Manchmal begleitete sie ein Kraut eine Zeit lang und dann nicht mehr. Jahrelang war der Rosmarin wichtig für sie – sie hatte ein stattliches kleines Bäumchen im Garten und nun war er plötzlich eingegangen.

Sie ging zur alten Holler und plötzlich kam ihr in den Sinn, dass sie vielleicht Shamira war.

‚Bist Du Shamira‘, fragte sie die alte Holler und der alte Baum lächelte sie nur an.

Sie ahnte, Shamira war sowohl ihre innere Heilerin, wie auch die alte Holler.

Der Hollerbaum war die andere große Heilerin, die sie kennenlernen durfte. Blaue Feder musste weinen. Sie weinte oft bei der alten Holler, aber mehr aus Berührung, als aus Traurigkeit. Wieder durfte sie sich ein paar Pilze mitnehmen. Sie würde auf dem Rückweg sich ein paar Kräuter sammeln für eine kräftige grüne Kräutersuppe.

Sie kam beim Spindelbaum vorbei und grüßte herzlich. Dann ging sie weiter zum Schlehengang. Die Schlehe war die Dritte im Bunde, die für Blaue Feder wichtig war. Im Schlehengang, wo auch Weidornbäume standen, ließ sie immer etwas Altes zurück. Es war wie eine energetische Reinigung von allem Fremden, von allem was nicht zu ihr gehörte und was überholt war.
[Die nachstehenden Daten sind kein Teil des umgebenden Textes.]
-- ==== Sys2Proof/Config.lean ====
section
/-! DEFINITION. What the spec leaves to an instance of the chip (its parameters, R8) and the free values: opaque
constants without a body, so that no proof can lean on one of their values. The parameters to which the spec gives
a value of its own are plain definitions with that value. -/

namespace Sys2Proof.Config

/-! ### Parameters without a value in the spec -/

/-- `ROM[n][0..63]`, the firmware of node n (R8, R41; decision D8: open). -/
opaque rom : Node → BitVec 6 → Word

/-- Bits 8 to 0 of `RESET_P[n]` for the nodes whose start address the spec does not give (R8, R44; D7: open). -/
opaque resetAddr : Node → Addr

/-- `PIN_OF_BIT[n][b]`: the package pin read at IOCS bit b of node n (R8, R348; D30: open).
No rule depends on it. -/
opaque pinOfBit : Node → Nat → Nat

/-! ### Parameters to which the spec gives a value -/

/-- `ADDR_FIELD_XOR`: whether an address field is stored complemented with $15555 (R111; D1: no). -/
def addrFieldXor : Bool := false

/-- The two readings of the wake polarity that the spec names (R326, conflict C1, D14). -/
inductive PinWakeRule where
  /-- wake iff the wake input differs from IOCSW[11] (the resolution of C1). -/
  | level
  /-- the literal sentence of the data sheet's section 6.3.3: bit 11 equals the bit read at bit 17. -/
  | sameAsRead
deriving DecidableEq, Repr

/-- `PIN_WAKE_RULE`: the resolution of conflict C1 (R326, D14). -/
def pinWakeRule : PinWakeRule := .level

/-- `BUS_PIN_XOR`: the pattern between a bus latch and its pins (R333; D35: none). -/
def busPinXor : Word := 0

/-! ### Free values -/

/-- What a RAM word that nothing has written since reset number `epoch` reads as (R44, U7). -/
opaque ramUnwritten : (epoch : Nat) → Node → BitVec 6 → Word

/-- The registers that a reset of the running chip leaves unspecified (R386, U7): word number k of node n. -/
opaque regAfterReset : (epoch : Nat) → Node → Nat → Word

/-- Which agent moves next where the state's agenda names none (R250, D20). -/
opaque freeNode : Nat → Node

/-- Bits 18 to 9 of the sum of an unsettled `+` or `+*` (R408, U2). -/
opaque unsettledHigh : Nat → BitVec 10

/-- The IOCS read bits that are reserved, or whose pin floats (R311, U8). -/
opaque iocsFree : Nat → Word

/-- Whether a floating wake input is at its wake level when looked at (R326, R417). -/
opaque floatingWake : Nat → Bool

/-- Whether a wake input that floats has left its wake level (R402, R417). -/
opaque floatingRearms : Nat → Bool

/-- The word a read takes when a plain pin completes it (R327, U9). -/
opaque pinReadData : Nat → Word

/-- The bus latch after a write made in input mode (R333, U11). -/
opaque busAfterInputWrite : Nat → Word

/-- The levels captured from the bus pins of a node that nothing outside drives (R333, R417). -/
opaque floatingBus : Nat → Node → Word

/-- The bit that enters bit 0 of a serdes register on a clock while it sends: the spec does not say (R341). -/
opaque serdesSendFill : Nat → Bool

/-- Which of a neighbour and a wake pin came first, where both are there when the access is looked at (R289). -/
opaque neighbourFirst : Nat → Bool

end Sys2Proof.Config
end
Hinterher sah sie die drei Schwestern am Himmel fliegen und sie sangen:

Wir sind der Schwestern Dreie

Ihr kam die Idee, sich vielleicht ihr eigenes Kräuter-Medizinbuch anzulegen, mit allen Erfahrungen, die sie über die Jahre gesammelt hatte. Vielleicht konnte sie das eine oder andere Rezept noch einmal ausprobieren, das würde die KartoffelSau freuen. Sie war noch nicht so viel zu Wort gekommen. Sie liebte es, in der Küche zu stehen und den Löffel zu schwingen. Wer weiß, vielleicht konnte sie zusammen mit der Freundin einige Rezepte ausprobieren.

Wieder daheim setzte die Veilchen in Öl an. Sie hatte noch ein bisschen Mandelöl, aber Olivenöl war genauso gut. Dann kochte sie aus den gesammelten Kräutern – Knoblauchrauke, Brennnessel, Löwenzahnblätter, Gänseblümchen zusammen mit den Holler-Pilzen und ein paar Kartoffeln eine leckere Kräutersuppe.

Als sie nun ihre Geschichte aufschrieb, kam der Kernbeißer in ihren Garten.

‚Na, kommst Du langsam zum Kern der Geschichte?‘

Da stand am Anfang des Jahres die Frage nach ihren Medizin-Gaben im Raum und sie gestaltete das Medizin-Buch mit den Kraft-Karten und nun kamen die heilenden Kräuter dazu. Es gab wohl einen Faden, dem sie folgte, und der sich langsam zu einem erkennbaren Muster verwebte.

Der Füchsin auf ihrer Karte erinnerte sie an Arthur, den Fuchs, der sich in seiner Geschichte auf die Suche nach einem bestimmten Kraut macht, das ihm gut tat.

Kommt gut in den April, wo jede und auch jeder machen kann, was sie und auch er machen will.